/-- The registers and sources that follow the set of failed sensors (R457, R459). -/
def failedShow (s : State) : State :=
  let held := s.therm.overrides.filter (fun i => (s.sens i).failed)
  let s0 := s.modTherm (fun t => { t with overrides := held })
  let s1 := (s0.p F.THERM_STAT.FAILED (s.failedCount none)).pb F.THERM_STAT.OVERRIDE (!held.isEmpty)
  let s2 := s1.each 8 (fun z t =>
    let two := 2 ≤ t.failedCount (some z)
    let t1 := t.p F.THERM_STAT.ZONE_FENCE (natPut (t.g F.THERM_STAT.ZONE_FENCE) z 1
      (two && (List.range 4).any (fun j => t.hallOk (4 * z + j))).toNat)
    t1.each 4 (fun j u =>
      let h := 4 * z + j
      if !u.hallOk h then u else if two then u.raiseLevel (8 * h + 6) noDetail else u.unraise (8 * h + 6)))
  if 5 ≤ s2.failedCount none then s2.raiseLevel 372 noDetail else s2.unraise 372

/-- One sensor's reading of a round. -/
def sensRound (i : Nat) (e : Bool × Int) (s : State) : State :=
  if !sensOk s.part i then s
  else
    let x := s.sens i
    let ok := tempOk e
    let y : SensX :=
      { x with bad := if ok then 0 else x.bad + 1, good := if ok then min (x.good + 1) 8 else 0, last := if ok then some e.2 else x.last }
    let fails := !x.failed && 2 ≤ y.bad
    let s1 := s.setSens i { y with failed := x.failed || fails }
    if fails then ((tsBit i true s1).set1 F.THERM_STAT.SENSOR_FAIL).raiseLevel (320 + i) i else s1

/-- A reading enters HK_DATA (R449, R468). -/
def hkStore (i : Nat) (e : Bool × Int) (s : State) : State :=
  let ok := hkOk s.part i && (if i < 40 then tempOk e else e.1)
  let s1 := (s.pb (F.HK_DATA.VALID i) ok).p (F.HK_DATA.VALUE i) (if hkOk s.part i then unsigned 16 e.2 else 0)
  s1.pb (F.HK_DATA.FAILED i) (i < 40 && (s1.sens i).failed)

/-! ### Supplies (R466, R467) -/

/-- One rail's readings of a round: its window and its part of M, in µW.  An invalid current counts as the largest valid
one of the last 8 rounds (R466); an invalid voltage as the last valid one (assumption 148). -/
def railRound (r : Nat) (v c : Bool × Int) (s : State) : Nat × State :=
  let x := s.rail r
  let lo := signed 16 (s.g (F.RAIL_WIN.LO r))
  let hi := signed 16 (s.g (F.RAIL_WIN.HI r))
  let out := v.1 && (v.2 < lo || hi < v.2)
  let ok := v.1 && c.1
  let volt := if v.1 then v.2 else x.volt
  let cur := if ok then c.2.toNat else x.cur.foldl max 0
  (volt.natAbs * (4 * cur), s.setRail r {
    out := if out then x.out + 1 else 0, cur := ((if c.1 then c.2.toNat else 0) :: x.cur).take 8, volt := volt })

/-- The source of a rail (R467). -/
def railSource (r : Nat) : Nat := if r = 5 || r = 6 then 369 else if r = 7 || r = 8 then 370 else 371

/-- The supply sources follow their rails, and from READY onward those of the analogue supplies PGOOD_IN (R537). -/
def railFaults (s : State) : State :=
  s.over [369, 370, 371] (fun src t =>
    if (List.range 9).any (fun r => railSource r == src && decide (2 ≤ (t.rail r).out)) ||
        (src != 371 && t.inService && !t.boot.pgood) then t.raiseLevel src noDetail
    else t.unraise src)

**Your goal:**
Transcribe the records. Keep every word exactly as it stands.

**Answer to the problem:**
/-- The registers and sources that follow the set of failed sensors (R457, R459). -/
def failedShow (s : State) : State :=
  let held := s.therm.overrides.filter (fun i => (s.sens i).failed)
  let s0 := s.modTherm (fun t => { t with overrides := held })
  let s1 := (s0.p F.THERM_STAT.FAILED (s.failedCount none)).pb F.THERM_STAT.OVERRIDE (!held.isEmpty)
  let s2 := s1.each 8 (fun z t =>
    let two := 2 ≤ t.failedCount (some z)
    let t1 := t.p F.THERM_STAT.ZONE_FENCE (natPut (t.g F.THERM_STAT.ZONE_FENCE) z 1
      (two && (List.range 4).any (fun j => t.hallOk (4 * z + j))).toNat)
    t1.each 4 (fun j u =>
      let h := 4 * z + j
      if !u.hallOk h then u else if two then u.raiseLevel (8 * h + 6) noDetail else u.unraise (8 * h + 6)))
  if 5 ≤ s2.failedCount none then s2.raiseLevel 372 noDetail else s2.unraise 372

/-- One sensor's reading of a round. -/
def sensRound (i : Nat) (e : Bool × Int) (s : State) : State :=
  if !sensOk s.part i then s
  else
    let x := s.sens i
    let ok := tempOk e
    let y : SensX :=
      { x with bad := if ok then 0 else x.bad + 1, good := if ok then min (x.good + 1) 8 else 0, last := if ok then some e.2 else x.last }
    let fails := !x.failed && 2 ≤ y.bad
    let s1 := s.setSens i { y with failed := x.failed || fails }
    if fails then ((tsBit i true s1).set1 F.THERM_STAT.SENSOR_FAIL).raiseLevel (320 + i) i else s1

/-- A reading enters HK_DATA (R449, R468). -/
def hkStore (i : Nat) (e : Bool × Int) (s : State) : State :=
  let ok := hkOk s.part i && (if i < 40 then tempOk e else e.1)
  let s1 := (s.pb (F.HK_DATA.VALID i) ok).p (F.HK_DATA.VALUE i) (if hkOk s.part i then unsigned 16 e.2 else 0)
  s1.pb (F.HK_DATA.FAILED i) (i < 40 && (s1.sens i).failed)

/-! ### Supplies (R466, R467) -/

/-- One rail's readings of a round: its window and its part of M, in µW.  An invalid current counts as the largest valid
one of the last 8 rounds (R466); an invalid voltage as the last valid one (assumption 148). -/
def railRound (r : Nat) (v c : Bool × Int) (s : State) : Nat × State :=
  let x := s.rail r
  let lo := signed 16 (s.g (F.RAIL_WIN.LO r))
  let hi := signed 16 (s.g (F.RAIL_WIN.HI r))
  let out := v.1 && (v.2 < lo || hi < v.2)
  let ok := v.1 && c.1
  let volt := if v.1 then v.2 else x.volt
  let cur := if ok then c.2.toNat else x.cur.foldl max 0
  (volt.natAbs * (4 * cur), s.setRail r {
    out := if out then x.out + 1 else 0, cur := ((if c.1 then c.2.toNat else 0) :: x.cur).take 8, volt := volt })

/-- The source of a rail (R467). -/
def railSource (r : Nat) : Nat := if r = 5 || r = 6 then 369 else if r = 7 || r = 8 then 370 else 371

/-- The supply sources follow their rails, and from READY onward those of the analogue supplies PGOOD_IN (R537). -/
def railFaults (s : State) : State :=
  s.over [369, 370, 371] (fun src t =>
    if (List.range 9).any (fun r => railSource r == src && decide (2 ≤ (t.rail r).out)) ||
        (src != 371 && t.inService && !t.boot.pgood) then t.raiseLevel src noDetail
    else t.unraise src)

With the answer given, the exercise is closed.